I'm rambling, but I think this shows that being intelligent makes you a good gamer, along with a hell of a lot of practice, and not the other way around.

Sep 15, 2011
I have not doubt at all that video games boost cognitive abilities. If nothing else, they definitely increase your ability to quickly scan a screen for key items and react to them, which is a useful skill to me in the computer field. And Strategy Games? Come on, you have to use your brain the whole time, manage resources, solve problems, and improve processes. How can that NOT boost cognition? Not to mention that every game you play has a LEARNING CURVE, as in you must LEARN IT. Doesnt learning in ANY FORM boost cognitive ability? Anyone who questions whether video games boost cognition does not play video games, or else they wouldn't ask such a silly question!

Sep 15, 2011
you are making me want to log back into SC2 when I get home from my physics class this afternoon. I was diamond league when I quit, about the time they added the league above it. The algorithms Blizzard uses take a lot into account when ranking you and placing you in leagues. SC is addicting though, I had to quit because every time I would go to sleep and close my eyes, I would immediately envision a game starting and working on my build order. The first 5 minutes can make or break you ^_^

Sep 15, 2011
...I had to quit because every time I would go to sleep and close my eyes, I would immediately envision...
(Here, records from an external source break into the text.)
-- ==== Sys2Proof/Machine/Dispatch.lean ====
section
/-! DEFINITION. The meaning of each command: what one cycle with that command on the ports does. -/

namespace Sys2Proof.Machine

def exec (i : Instr) (s : State) : Host.Outcome State Fault Refusal :=
  match i with
  | .nop => Sys2Proof.Machine.execNop s
  | .get arg => Sys2Proof.Machine.execGet arg s
  | .set wb arg => Sys2Proof.Machine.execSet wb arg s
  | .unset wb arg => Sys2Proof.Machine.execUnset wb arg s
  | .flip wb arg => Sys2Proof.Machine.execFlip wb arg s
  | .clear wb => Sys2Proof.Machine.execClear wb s
  | .fill wb => Sys2Proof.Machine.execFill wb s
  | .load wb m => Sys2Proof.Machine.execLoad wb m s
  | .and wb m => Sys2Proof.Machine.execAnd wb m s
  | .andnot wb m => Sys2Proof.Machine.execAndnot wb m s
  | .nand wb m => Sys2Proof.Machine.execNand wb m s
  | .or wb m => Sys2Proof.Machine.execOr wb m s
  | .ornot wb m => Sys2Proof.Machine.execOrnot wb m s
  | .nor wb m => Sys2Proof.Machine.execNor wb m s
  | .xor wb m => Sys2Proof.Machine.execXor wb m s
  | .xornot wb m => Sys2Proof.Machine.execXornot wb m s
  | .notxor wb m => Sys2Proof.Machine.execNotxor wb m s
  | .not wb => Sys2Proof.Machine.execNot wb s
  | .shift wb arg => Sys2Proof.Machine.execShift wb arg s
  | .eq m => Sys2Proof.Machine.execEq m s
  | .isempty => Sys2Proof.Machine.execIsempty s
  | .hasall m => Sys2Proof.Machine.execHasall m s
  | .hasany m => Sys2Proof.Machine.execHasany m s
  | .hasnone m => Sys2Proof.Machine.execHasnone m s
  | .hash => Sys2Proof.Machine.execHash s

end Sys2Proof.Machine
end

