-- ==== Sys2Proof/Tests/Slice0.lean ====
section
/-! SUPPORT. The model's own tests, each on one step or one word. Expected words and results are those of
spec/30_encoding.md R75 and spec/95_test_vectors.md unless a comment says otherwise. -/

namespace Sys2Proof.Tests

open Sys2Proof Sys2Proof.Machine

/-- An engine right after reset, but with `v` in `W`. -/
def engine (v : BitSet) : State := { State.resetOf v.length with w := v }

/-- The state after one cycle with the command `(cmd, arg, mask)` on the ports. -/
def after (v : BitSet) (cmd : BitVec 8) (arg : Word) (mask : BitSet) : Option State :=
  match step ((engine v).present { cmd := cmd, arg := arg, mask := mask }) with
  | .next t => some t
  | .fault _ => none
  | .refused _ => none

/-- `W` and `RES_VEC` after it. -/
def vec (v : BitSet) (cmd : BitVec 8) (arg : Word) (mask : BitSet) : Option (BitSet × BitSet) :=
  (after v cmd arg mask).map fun t => (t.w, t.out.resVec)

/-- `RES_FLAG` and `ERR_CODE` after it. -/
def flag (v : BitSet) (cmd : BitVec 8) (mask : BitSet) : Option (Bool × BitVec 2) :=
  (after v cmd 0#32 mask).map fun t => (t.out.resFlag, t.out.errCode)

/-- What the decoder of a four-word engine makes of a command with `ARG = 5` and `MASK = [1,2,3,4]`. -/
def dec (cmd : BitVec 8) : Option Instr :=
  (decode 4 { cmd := cmd, arg := 5#32, mask := [1#32, 2#32, 3#32, 4#32] }).toOption

/-- The standard vector of spec/42_boolean.md. -/
def stdW : BitSet := [0x0000000C#32, 0xFFFFFFFF#32, 0x00000000#32, 0x12345678#32]

/-- Its mask. -/
def stdM : BitSet := [0x0000000A#32, 0x00000000#32, 0xFFFFFFFF#32, 0x0F0F0F0F#32]

/-! ### Well-formedness: the one check, on every command that has the operand -/


theorem test_wellFormed_refuses_short_masks :
    ([.load true [1#32], .and true [1#32], .andnot true [1#32], .nand true [1#32], .or true [1#32], .ornot true [1#32], .nor true [1#32], .xor true [1#32], .xornot true [1#32], .notxor true [1#32], .eq [1#32], .hasall [1#32], .hasany [1#32], .hasnone [1#32]] : List Instr).all
      (fun i => !i.wellFormed 4) = true := by decide

theorem test_wellFormed_refuses_long_masks :
    (Instr.load false [1#32, 2#32]).wellFormed 1 = false ∧ (Instr.load false [1#32, 2#32]).wellFormed 2 = true := by decide

/-! ### Decoding: every constructor, from words written out bit by bit from R71 and R75 -/

theorem test_decode_nop : dec 0b00000000#8 = some .nop ∧ dec 0b00100000#8 = none ∧
    dec 0b10000000#8 = none := by decide

theorem test_decode_get : dec 0b00000001#8 = some (.get 5#32) ∧ dec 0b00100001#8 = none ∧
    dec 0b10000001#8 = none := by decide

theorem test_decode_set : dec 0b00000010#8 = some (.set false 5#32) ∧
    dec 0b00100010#8 = some (.set true 5#32) ∧ dec 0b01100010#8 = none := by decide

theorem test_decode_unset : dec 0b00000011#8 = some (.unset false 5#32) ∧
    dec 0b00100011#8 = some (.unset true 5#32) ∧ dec 0b01100011#8 = none := by decide

theorem test_decode_flip : dec 0b00000100#8 = some (.flip false 5#32) ∧
    dec 0b00100100#8 = some (.flip true 5#32) ∧ dec 0b01100100#8 = none := by decide

theorem test_decode_clear : dec 0b00000101#8 = some (.clear false) ∧
    dec 0b00100101#8 = some (.clear true) ∧ dec 0b01100101#8 = none := by decide

theorem test_decode_fill : dec 0b00000110#8 = some (.fill false) ∧
    dec 0b00100110#8 = some (.fill true) ∧ dec 0b01100110#8 = none := by decide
I quit FPSs for the exact same reason. Trying to mitigate PTSD symptoms and fast action violence do not mix, apparently. Who would have thought? haha

Sep 15, 2011
um... ya. I wouldn't bother with that sorta thing if I had PTSD. FPSs aren't my sort of thing though, I prefer the RTS so I can control the out come of entire skirmishes rather than just one on one encounters. That way I don't feel like I'm the one getting my hands dirty heh.

Sep 15, 2011
SC is addicting though, I had to quit because every time I would go to sleep and close my eyes, I would immediately envision a game starting and working on my build order.

I quit broodwar several times. I even threw it away several times only to repurchase it a few months later, I am ashamed to say.

Honestly, it's that addicting.

The first 5 minutes can make or break you ^_^

Oh definitely.

I used to beat diamond league protosses easily for PvP in SC2.

The only time I lose in SC2 it happens in the first 5 minutes.

If I get in the "early mid game," I get a free win for PvP and PvZ anyway. With like one exception, my opponents always quit after my first attack, because even if they stop me, it's usually impossible for them to recover and counter attack.

PvT is annoying as hell though, and usually takes like 35 or 40 minutes to win...

I play one base, low economy protoss, at least in PvP and PvZ. Never needed an expand except 1 game...

Sep 15, 2011
I used to get a lot of wins against 5 gate protosses.

My basic build was:
2 gates, 1 robo, 1 starport.

This gives a lot of flexibility and "one-off" tech options as well.

Huk used 5 gate protoss a lot, but I never played anyone THAT good, so I guess the guys I played weren't good enough micro.

Honestly, haven't played in a while, so don't know how the matchups have evolved since then.

But 1 base protoss pretty much beats 2 base protoss easy. The fast expand Nexus is too easy to kill with stalkers and an immortal or two...

Sep 15, 2011
Gosh, you guys really like Starcraft. Its pretty cool, but I feel like I am forced to do the same thing very fast at the beginning of every battle. Its more stressful and hectic than it is fun. I like playing the computer, but in PvP, people are too serious about it.